VwGH Ra 2018/22/0289

VwGHRa 2018/22/028925.4.2019



Der Verwaltungsgerichtshof hat durch den Vorsitzenden Senatspräsident Dr. Robl, die Hofrätin Mag.a Merl und die Hofräte Dr. Mayr, Dr. Schwarz und Mag. Berger als Richter, unter Mitwirkung der Schriftführerin Mag.a Strasser, über die Revision des Bundesministers für Inneres gegen das Erkenntnis des Verwaltungsgerichts Wien vom 18. September 2018, VGW- 151/068/12080/2017-15, betreffend Aufenthaltstitel (belangte Behörde vor dem Verwaltungsgericht: Landeshauptmann von Wien; mitbeteiligte Partei: A G, vertreten durch Mag.a Doris Einwallner, Rechtsanwältin in 1050 Wien, Schönbrunner Straße 26/3), zu Recht erkannt:

Normen

ARB1/80 Art13
ARB1/80 Art14
EURallg
FrÄG 2011
MRK Art8
NAG 2005 §11 Abs3
NAG 2005 §21a Abs4 Z1 idF 2018/I/056
NAG 2005 §21a Abs4 Z2 idF 2018/I/056
NAG 2005 §21a Abs5 Z1 idF 2018/I/056
NAG 2005 §21a Abs5 Z2 idF 2018/I/056
NAG 2005 §21a idF 2018/I/056
VwRallg
31972R2760 ZusProt FinanzProt AssAbk Türkei Art41 Abs1
62003CJ0383 Dogan VORAB
62017CJ0123 Yön VORAB

European Case Law Identifier: ECLI:AT:VWGH:2019:RA2018220289.L00

 

Spruch:

Die Revision wird als unbegründet abgewiesen.

Der Bund hat der Mitbeteiligten Aufwendungen in der Höhe von EUR 1.106,40 binnen zwei Wochen bei sonstiger Exekution zu ersetzen.

Begründung

1 Mit dem angefochtenen Erkenntnis des Verwaltungsgerichtes Wien (VwG) wurde der Mitbeteiligten, einer türkischen Staatsangehörigen, der Aufenthaltstitel "Rot-Weiß-Rot - Karte plus" gemäß § 46 Abs. 1 Z 2 lit. a Niederlassungs- und Aufenthaltsgesetz (NAG) für die Dauer von 12 Monaten zur Familienzusammenführung mit ihrem Ehemann, einem türkischen Staatsangehörigen, der über einen Aufenthaltstitel "Daueraufenthalt-EU" verfügt, erteilt. Eine ordentliche Revision an den Verwaltungsgerichtshof wurde für unzulässig erklärt.

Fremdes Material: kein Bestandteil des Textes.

section
/-! PROOFS. What a turn does to the agents' lines (20_memory.md R49, R55). -/

namespace Sys2Proof.Machine

/-- Taking a response moves it to the record of taken ones. -/
theorem State.takeResponse_of_waiting {s : State} {a : Agent} {p : Response} (h : (s.port a).resp = some p) :
    s.takeResponse a = s.setPort a { s.port a with resp := none, received := (s.port a).received ++ [p] } := by
  simp [State.takeResponse, h]

@[simp] theorem State.takeResponse_pending (s : State) (a b : Agent) :
    ((s.takeResponse a).port b).pending = (s.port b).pending := by
  unfold State.takeResponse
  split
  · by_cases h : b = a <;> simp [h]
  · rfl

/-- Serving an accepted request takes no further request out of a line. -/
theorem serveRequest_pending {r : Request} {s t : State} (h : serveRequest r s = .next t) (a : Agent) :
    (t.port a).pending = (s.port a).pending := by
  rcases serveRequest_cases r s with ⟨i, -, hi⟩ | ⟨-, hi⟩ | ⟨-, hi⟩ <;> rw [hi] at h
  · obtain ⟨hpend, -⟩ := exec_sameButResponse h
    exact hpend a
  · cases h
    exact State.answer_pending _ _ a
  · cases h

/-- A legal header with data of another length than it declares (20_memory.md R54). -/
theorem decode_of_length_ne {r : Request} {op : Op} (hop : decodeHeader r.header = some op)
    (hlen : r.data.length ≠ declaredLength op r.header) : decode r = .error .dataLengthMismatch := by
  have hno : ¬ hasLength r.data (declaredLength op r.header) = true := mt (hasLength_iff _ _).1 hlen
  simp only [decode, hop, if_neg hno]

end Sys2Proof.Machine
end

section
/-! PROOFS. The statements of 20_memory.md. -/

open Sys2Proof Sys2Proof.Machine

/-- Settles O12: of the five kinds of step only serving an accepted request touches a line, and it takes the request out
of the line of the agent served. -/
theorem requestsAreServedInIssueOrder : Obligations.RequestsAreServedInIssueOrder := by
  intro s t a h
  rcases step_cases s with ⟨-, hs⟩ | ⟨_, -, hs⟩ | ⟨_, _, -, hs⟩ | ⟨_, _, -, -, hs⟩ |
    ⟨b, r, q, rest, ⟨hsched, -, hpend⟩, hs⟩ <;> rw [hs] at h
  · cases h
    exact .inl rfl
  · cases h
    exact .inl (by simp)
  · cases h
    exact .inl (by simp)
  · cases h
    exact .inl (by simp)
  · have ht := serveRequest_pending h a
    by_cases hab : a = b
    · subst hab
      refine .inr ⟨by simp [State.nextTurn, hsched], r, ?_⟩
      rw [ht, State.accepted_port_self, hpend]
    · exact .inl (by rw [ht, State.accepted_port_other s q rest hab])

/-- Settles O37: the answer depends on the block's state alone, which answering leaves as it is. -/
theorem statelessOperationsFrame : Obligations.StatelessOperationsFrame := by
  intro i s hi
  obtain ⟨r, -, hexec⟩ := exec_statelessResult hi s
  have hblock := s.sameBlock_answer r
  exact ⟨s.answer r, (s.answer r).answer r, hexec s s.sameBlock_refl, hblock, s.answer_sameButResponse r,
    hexec _ hblock, by simp only [State.answer_response]⟩

/-- Settles O38, by what `ExecResult` says an operation can do. -/
theorem execTouchesOnlyItsResponse : Obligations.ExecTouchesOnlyItsResponse := by
  intro i s t h
  refine ⟨exec_sameButResponse h, exec_rbN h, ?_⟩
  obtain ⟨u, r, -, rfl⟩ := exec_result h
  rw [State.answer_response, Option.isSome_some]

/-- Settles O42, outcome by outcome: `len16` holds a length that fits it, and the length is the one the operation's
function gives. -/
theorem responseStreamLengths : Obligations.ResponseStreamLengths := by
  intro i s t r hwf h hr hok
  obtain ⟨u, r', hu, hstateless, rfl⟩ := exec_result_stateless h
  obtain rfl : r' = r := by simpa using hr
  cases hu with
  | push | pop => exact rfl
  | popEmpty | readShort => cases hok
  | readExact n out hn hout => exact ⟨rfl, (State.readSlots_ok.1 hout).1⟩
  | stateless i r hi =>
    cases hstateless hi with
    | size | remaining | drops => exact rfl
    | encode cmd p hp =>
      obtain ⟨hmin, hmax⟩ := length_cobsEncode_packet cmd hp
      have hlen := len16_ofNat (show (cobsEncode (cmd :: p)).length < 65536 by omega)
      exact ⟨hlen.symm, hmin.trans_eq hlen.symm, hlen.trans_le hmax⟩
    | decode F c p hF =>
      have hunit := length_cobsDecode_le hF
      rw [List.length_cons] at hunit
      have hlen := len16_ofNat (show p.length < 65536 by omega)
      exact ⟨hlen.symm, hlen.trans_le (by omega)⟩
    | chunk rows bm ps hps =>
      obtain ⟨-, hbm⟩ := wellFormed_bcChunk.1 hwf
      obtain ⟨hrows, -, -⟩ := chunk_ok hps
      obtain ⟨hcount, hdata⟩ := length_chunk hbm hps
      obtain ⟨hmin, hmax⟩ := packetCount_bounds hrows
      have hlen : (BitVec.ofNat 16 ps.length).toNat = packetCount rows.length := by
        rw [len16_ofNat (by omega), hcount]
      exact ⟨hlen, hmin.trans_eq hlen.symm, hlen.trans_le hmax, by rw [hlen, hdata]⟩
    | unchunk P u hu =>
      obtain ⟨rest, -, hcount, hrest, -, hdata⟩ := unchunk_ok hu
      have hlen := len16_ofNat (show 51 * u.count.toNat < 65536 by omega)
      exact ⟨by rw [hdata, hrest, hlen], hlen⟩
    | encodeTooLarge => cases hok
    | decodeEmpty => cases hok
    | decodeError F e he =>
      rcases cobsDecode_error he with rfl | rfl <;> cases hok
    | chunkError rows bm e he =>
      rcases chunk_error he with rfl | rfl <;> cases hok
    | unchunkError P e he =>
      rcases unchunk_error he with rfl | rfl | rfl <;> cases hok

/-- Settles O9. -/
theorem dataLengthMismatchIsRefused : Obligations.DataLengthMismatchIsRefused := by
  intro s a r q rest op hserve hop hlen
  rw [step_of_aboutToServe hserve, serveRequest, decode_of_length_ne hop hlen]

/-- Settles O10. -/
theorem stepRunsDecodedInstruction : Obligations.StepRunsDecodedInstruction := by
  intro s a r q rest i hserve hd
  rw [step_of_aboutToServe hserve, serveRequest, hd]

/-- Settles O11, one event at a time. -/
theorem turnsWithoutAnOperation : Obligations.TurnsWithoutAnOperation := by
  refine ⟨fun s h => step_of_idle h, fun s a rest h hb => ?_, fun s a rest p h hp => ?_⟩
  · rw [step_of_blocked h hb, State.passTurn, h, List.tail_cons]
  · refine ⟨_, step_of_take h, ?_⟩
    rw [State.takeResponse_of_waiting (p := p) (by simpa using hp)]
    refine ⟨by simp, by simp, by simp, fun b hb => by simp [hb], by simp [State.sameBlock], by simp [h]⟩
end

section
/-! PROOFS. The opcode map read field by field: which header fields an operation's row fixes, and what the decoder
answers in those terms (30_encoding.md R60 to R63, R76). -/

namespace Sys2Proof

/-! ## The operations' rows -/

/-- The ten operations, in the order of the opcode map. -/
def Op.all : List Op :=
  [.rbPush, .rbPop, .rbReadExact, .rbSize, .rbRemaining, .rbDrops, .fcEncode, .fcDecode, .bcChunk, .bcUnchunk]

/-- An operation's opcode (30_encoding.md R62). -/
def Op.code : Op → Byte
  | .rbPush => 0x01#8
  | .rbPop => 0x02#8
  | .rbReadExact => 0x03#8
  | .rbSize => 0x04#8
  | .rbRemaining => 0x05#8
  | .rbDrops => 0x06#8
  | .fcEncode => 0x10#8
  | .fcDecode => 0x11#8
  | .bcChunk => 0x20#8
  | .bcUnchunk => 0x21#8

/-- Whether `imm8` is an operand; R62 marks it "must be 0" for the other operations. -/
def Op.usesImm8 : Op → Bool
  | .rbPush | .fcEncode => true
  | .rbPop | .rbReadExact | .rbSize | .rbRemaining | .rbDrops | .fcDecode | .bcChunk | .bcUnchunk => false

/-- Whether `len16` is an operand; R62 marks it "must be 0" for the other operations. -/
def Op.usesLen16 : Op → Bool
  | .rbReadExact | .fcEncode | .fcDecode | .bcChunk | .bcUnchunk => true
  | .rbPush | .rbPop | .rbSize | .rbRemaining | .rbDrops => false

/-- An operation's row, built from its fields: the mask covers the opcode and the fields that must be 0. -/
def Op.row (op : Op) : OpRow where
  op := op
  pattern := headerOf op.code 0#8 0#16
  mask := headerOf 0xFF#8 (if op.usesImm8 then 0x00#8 else 0xFF#8) (if op.usesLen16 then 0x0000#16 else 0xFFFF#16)

/-- A legal header of an operation: it has its opcode, and the fields that are no operand are 0. -/
def Op.accepts (op : Op) (h : Word) : Prop :=
  h.opcode = op.code ∧ (op.usesImm8 = false → h.imm8 = 0#8) ∧ (op.usesLen16 = false → h.len16 = 0#16)

@[simp] theorem Op.mem_all (op : Op) : op ∈ Op.all := by
  cases op <;> decide

theorem Op.code_injective {a b : Op} (h : a.code = b.code) : a = b := by
  have hall : ∀ a ∈ Op.all, ∀ b ∈ Op.all, a.code = b.code → a = b := by decide
  exact hall a a.mem_all b b.mem_all h

theorem opcodeMap_eq_map_row : opcodeMap = Op.all.map Op.row := by decide

/-- The opcode map has one row per operation. -/
theorem mem_opcodeMap {r : OpRow} : r ∈ opcodeMap ↔ r = r.op.row := by
  rw [opcodeMap_eq_map_row, List.mem_map]
  refine ⟨?_, fun h => ⟨r.op, r.op.mem_all, h.symm⟩⟩
  rintro ⟨op, -, rfl⟩
  rfl

/-! ## Masked headers -/

theorem headerOf_and (o i o' i' : Byte) (l l' : Half) :
    headerOf o i l &&& headerOf o' i' l' = headerOf (o &&& o') (i &&& i') (l &&& l') :=
  (BitVec.and_append (x₁ := l) (x₂ := l')).trans (congrArg ((l &&& l') ++ ·) BitVec.and_append)

theorem headerOf_inj {o i o' i' : Byte} {l l' : Half} :
    headerOf o i l = headerOf o' i' l' ↔ o = o' ∧ i = i' ∧ l = l' := by
  constructor
  · intro h
    exact ⟨by simpa using congrArg Word.opcode h, by simpa using congrArg Word.imm8 h,
      by simpa using congrArg Word.len16 h⟩
  · rintro ⟨rfl, rfl, rfl⟩
    rfl

/-- A row selects a header when the header is one of its operation's. -/
theorem Op.row_selects {op : Op} {h : Word} : op.row.selects h = true ↔ op.accepts h := by
  have hmasked : h &&& op.row.mask = op.row.pattern ↔
      h.opcode &&& 0xFF#8 = op.code ∧ h.imm8 &&& (if op.usesImm8 then 0x00#8 else 0xFF#8) = 0#8 ∧
        h.len16 &&& (if op.usesLen16 then 0x0000#16 else 0xFFFF#16) = 0#16 := by
    conv_lhs => rw [← headerOf_fields h]
    rw [Op.row, headerOf_and, headerOf_inj]
  have hopcode : h.opcode &&& 0xFF#8 = h.opcode := BitVec.and_allOnes
  have himm8 : h.imm8 &&& 0xFF#8 = h.imm8 := BitVec.and_allOnes
  have hlen16 : h.len16 &&& 0xFFFF#16 = h.len16 := BitVec.and_allOnes
  rw [OpRow.selects, beq_iff_eq, hmasked, Op.accepts, hopcode]
  cases op.usesImm8 <;> cases op.usesLen16 <;> simp [himm8, hlen16]

theorem Op.eq_of_accepts {a b : Op} {h : Word} (ha : a.accepts h) (hb : b.accepts h) : a = b :=
  Op.code_injective (ha.1.symm.trans hb.1)

/-! ## The decoder -/

/-- The header decoding procedure answers the operation whose header it is. -/
theorem decodeHeader_eq_some {h : Word} {op : Op} : decodeHeader h = some op ↔ op.accepts h := by
  have hanswer {r : OpRow} (hr : opcodeMap.find? (·.selects h) = some r) : r.op.accepts h := by
    have hrow := mem_opcodeMap.1 (List.mem_of_find?_eq_some hr)
    have hsel : r.selects h = true := List.find?_some (p := fun r : OpRow => r.selects h) hr
    rw [hrow] at hsel
    exact Op.row_selects.1 hsel
  rw [decodeHeader, Option.map_eq_some_iff]
  constructor
  · rintro ⟨r, hr, rfl⟩
    exact hanswer hr
  · intro hacc
    cases hfind : opcodeMap.find? (·.selects h) with
    | some r => exact ⟨r, rfl, Op.eq_of_accepts (hanswer hfind) hacc⟩
    | none =>
      have hno := List.find?_eq_none.1 hfind op.row (mem_opcodeMap.2 rfl)
      exact absurd (Op.row_selects.2 hacc) hno

theorem decodeHeader_eq_none {h : Word} : decodeHeader h = none ↔ ∀ op : Op, ¬ op.accepts h := by
  simp only [Option.eq_none_iff_forall_ne_some, ne_eq, decodeHeader_eq_some]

Begründend führte das VwG u.a. aus, aufgrund der fallbezogen anwendbaren Stillhalteklausel des Art. 13 des Beschlusses Nr. 1/80 des Assoziationsrates EWG-Türkei über die Entwicklung der Assoziation vom 19. September 1980 (ARB 1/80) seien neu eingeführte Beschränkungen wie etwa "Deutsch vor Zuzug" nicht anwendbar. Die übrigen Erteilungsvoraussetzungen lägen vor, Hinweise auf Versagungsgründe seien nicht hervorgekommen. 2 Dagegen erhob der Revisionswerber die vorliegende außerordentliche Amtsrevision.

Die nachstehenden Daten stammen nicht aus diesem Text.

/-! ### Event queues (R145, R147) -/

/-- The record is the EVENTS_LOST marker. -/
def EventRecord.isMarker (e : EventRecord) : Bool :=
  match e.event with
  | .eventsLost _ => true
  | .windowClosed .. | .threshold .. | .monitorDetached .. | .accGone .. | .accOrphaned .. | .accClaimed ..
  | .offer .. | .offerWithdrawn .. | .offerEnded .. | .rightsChanged .. => false

/-- The lost count of a marker is 1 to 65535; other records have none (R143). -/
def EventRecord.CountFits (e : EventRecord) : Prop :=
  match e.event with
  | .eventsLost n => 1 ≤ n ∧ n ≤ Config.lostLimit
  | .windowClosed .. | .threshold .. | .monitorDetached .. | .accGone .. | .accOrphaned .. | .accClaimed ..
  | .offer .. | .offerWithdrawn .. | .offerEnded .. | .rightsChanged .. => True

/-- An event queue's shape: at most 15 records that are not the marker, and the marker, when present, last (R145). -/
def QueueFits (q : List EventRecord) : Prop :=
  (q.filter fun e => !e.isMarker).length ≤ Config.eventLimit ∧
  (∀ e ∈ q.dropLast, e.isMarker = false) ∧
  (∀ e ∈ q, e.CountFits)

/-- Every event queue keeps its shape (R145). -/
def State.EventsFit (s : State) : Prop := ∀ p, QueueFits (s.events p)

/-! ### The pool (R98) -/

/-- The slots an accumulator's ring holds, none for a FREE record. -/
def State.depthOf (s : State) (a : AccIx) : Nat :=
  match s.acc a with
  | some r => r.depth
  | none => 0

/-- The history depths of all accumulators, added to the free slots of the pool, total 256, and no depth exceeds 32 (R98). -/
def State.PoolBalanced (s : State) : Prop :=
  (allAccs.map s.depthOf).sum + s.pool = Config.poolSlots ∧ ∀ a, s.depthOf a ≤ Config.maxDepth

/-! ### Rings and cursors (R100, R103) -/

/-- A record's history: the open sequence is at least 1, the ring holds at most its depth of records, their sequences are
consecutive and end one below the open sequence, and every cursor lies between 1 and the open sequence. -/
def Accumulator.HistoryFits (r : Accumulator) : Prop :=
  r.ring.length ≤ r.depth ∧
  r.ring.length < r.openSequence.toNat ∧
  r.ring.map (·.sequence.toNat) = List.range' (r.openSequence.toNat - r.ring.length) r.ring.length ∧
  ∀ p e, r.reader p = some e → 1 ≤ e.cursor.toNat ∧ e.cursor.toNat ≤ r.openSequence.toNat

/-- Every accumulator's history is sound (R100, R103). -/
def State.HistoriesFit (s : State) : Prop := ∀ a r, s.acc a = some r → r.HistoryFits

/-! ### Sessions (R155, R165, R166) -/

/-- A session record: lease length 16 to 8192 and lease remaining 1 to the length while OPEN, no end in progress while
OPEN, and a tick owed or a CLOSE response only where there is something to take it. -/
def Session.Fits (r : Session) : Prop :=
  (∀ l, r.lease = some l → Config.minLease ≤ l.length ∧ l.length ≤ Config.maxLease ∧
    1 ≤ l.remaining ∧ l.remaining ≤ l.length) ∧
  (r.isOpen = true → r.ending = false) ∧
  (r.tickOwed = true → r.isOpen = true) ∧
  (r.closeResponse.isSome = true → r.atPort = true)

/-- Every session record is sound, the EXPIRED flag is clear in OPEN (R166), and the decoder of a CLOSED port holds at
most an OPEN (R187). -/
def State.SessionsFit (s : State) : Prop :=
  ∀ p, (s.session p).Fits ∧ ((s.session p).isOpen = true → (s.port p).expired = false) ∧
    ((s.port p).holding = true → (s.session p).isOpen = true ∨
      (s.port p).requests.head?.any (fun f => f.kind == Kind.openSession.code) = true)

/-- A port whose session is CLOSED and whose end the engine and the event queue have taken has no job queued and no
record in its event queue (R158, R165). -/
def State.ClosedQueuesEmpty (s : State) : Prop :=
  ∀ p, (s.session p).isOpen = false →
    ((s.session p).atEngine = false → s.jobs p = []) ∧ ((s.session p).atEvents = false → s.events p = [])

/-! ### Standing (R1, R27, R33, R47) -/

/-- A record's standing: the owner's session is OPEN and the owner is no contributor; every contributor and reader has an
OPEN session; an offer stands only on an OWNED record and names another port, whose session is OPEN. -/
def State.StandingSound (s : State) : Prop :=
  ∀ a r, s.acc a = some r →
    (∀ p, r.owner = some p → (s.session p).isOpen = true ∧ r.isContributor p = false) ∧
    (∀ p, r.isContributor p = true → (s.session p).isOpen = true) ∧
    (∀ p, (r.reader p).isSome = true → (s.session p).isOpen = true) ∧
    (∀ o, r.offer = some o → (s.session o.port).isOpen = true ∧ ∃ p, r.owner = some p ∧ p ≠ o.port)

3 Die Mitbeteiligte beantragte die Zurückweisung, in eventu die Abweisung der Revision.

 

Der Verwaltungsgerichtshof hat erwogen:

4 In ihrer Zulässigkeitsbegründung bringt die Revision vor, es fehle an höchstgerichtlicher Rechtsprechung zu der Frage, ob im Fall der Anwendbarkeit der Stillhalteklausel des Art. 13 ARB 1/80 die in § 21a NAG vorgesehene Verpflichtung des Nachweises von Deutschkenntnissen eine neue Beschränkung im Sinn der Judikatur des EuGH (Hinweis insbesondere auf EuGH 10.7.2014, C-138/13 , Dogan; 19.7.2012, C-451/11 , Dülger; 12.4.2016, C-561/14 , Genc) darstelle. Falls die Verpflichtung des Nachweises von Deutschkenntnissen eine neue Beschränkung darstelle, sei sie jedenfalls zulässig, weil sie durch einen zwingenden Grund des Allgemeininteresses gerechtfertigt, zur Erreichung des angestrebten legitimen Zieles geeignet und angemessen sei (Hinweis insbesondere auf EuGH C-138/13 , Dogan, Rn. 33 bis 37; C-561/14 , Genc, Rn. 44 bis 46 sowie 51; 7.11.2013, C-225/12 , Demir, Rn. 40). Drittstaatsangehörige könnten mit Sprachkenntnissen am gesellschaftlichen Leben teilnehmen und sich besser in den Arbeitsmarkt integrieren; es würden ohnehin nur elementare Kenntnisse der deutschen Sprache gefordert und es gebe Ausnahmen, etwa für unmündige Minderjährige, bei Unzumutbarkeit aufgrund eines physischen oder psychischen Gesundheitszustandes oder auf begründeten Antrag etwa aus Gründen des Art. 8 EMRK, weshalb diese Bestimmung auch angemessen sei.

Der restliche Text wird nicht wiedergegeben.